**WHAT TO DO:** Output every record below exactly as it appears.

**RECORDS SHOWN:**
↓
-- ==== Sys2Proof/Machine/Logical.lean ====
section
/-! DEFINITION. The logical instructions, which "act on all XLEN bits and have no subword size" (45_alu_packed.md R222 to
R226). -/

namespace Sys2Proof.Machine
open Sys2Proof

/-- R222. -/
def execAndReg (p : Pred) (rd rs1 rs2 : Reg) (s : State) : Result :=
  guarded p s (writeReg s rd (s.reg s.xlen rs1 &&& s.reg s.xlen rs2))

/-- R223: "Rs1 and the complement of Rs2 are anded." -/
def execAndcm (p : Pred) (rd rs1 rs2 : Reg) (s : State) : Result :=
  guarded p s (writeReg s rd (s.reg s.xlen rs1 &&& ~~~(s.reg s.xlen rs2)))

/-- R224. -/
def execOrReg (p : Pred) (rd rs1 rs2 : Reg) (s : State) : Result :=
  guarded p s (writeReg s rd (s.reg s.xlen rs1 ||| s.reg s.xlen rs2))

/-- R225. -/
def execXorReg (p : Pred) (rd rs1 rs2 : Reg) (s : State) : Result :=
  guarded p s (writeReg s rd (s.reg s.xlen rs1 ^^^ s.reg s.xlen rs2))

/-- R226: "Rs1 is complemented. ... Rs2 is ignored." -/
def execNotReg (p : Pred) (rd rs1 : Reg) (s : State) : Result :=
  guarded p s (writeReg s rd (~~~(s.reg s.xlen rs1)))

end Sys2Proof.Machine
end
↑
**EXERCISE OUTPUT:**
-- ==== Sys2Proof/Machine/Logical.lean ====
section
/-! DEFINITION. The logical instructions, which "act on all XLEN bits and have no subword size" (45_alu_packed.md R222 to
R226). -/

namespace Sys2Proof.Machine
open Sys2Proof

/-- R222. -/
def execAndReg (p : Pred) (rd rs1 rs2 : Reg) (s : State) : Result :=
  guarded p s (writeReg s rd (s.reg s.xlen rs1 &&& s.reg s.xlen rs2))

/-- R223: "Rs1 and the complement of Rs2 are anded." -/
def execAndcm (p : Pred) (rd rs1 rs2 : Reg) (s : State) : Result :=
  guarded p s (writeReg s rd (s.reg s.xlen rs1 &&& ~~~(s.reg s.xlen rs2)))

/-- R224. -/
def execOrReg (p : Pred) (rd rs1 rs2 : Reg) (s : State) : Result :=
  guarded p s (writeReg s rd (s.reg s.xlen rs1 ||| s.reg s.xlen rs2))

/-- R225. -/
def execXorReg (p : Pred) (rd rs1 rs2 : Reg) (s : State) : Result :=
  guarded p s (writeReg s rd (s.reg s.xlen rs1 ^^^ s.reg s.xlen rs2))

/-- R226: "Rs1 is complemented. ... Rs2 is ignored." -/
def execNotReg (p : Pred) (rd rs1 : Reg) (s : State) : Result :=
  guarded p s (writeReg s rd (~~~(s.reg s.xlen rs1)))

end Sys2Proof.Machine
end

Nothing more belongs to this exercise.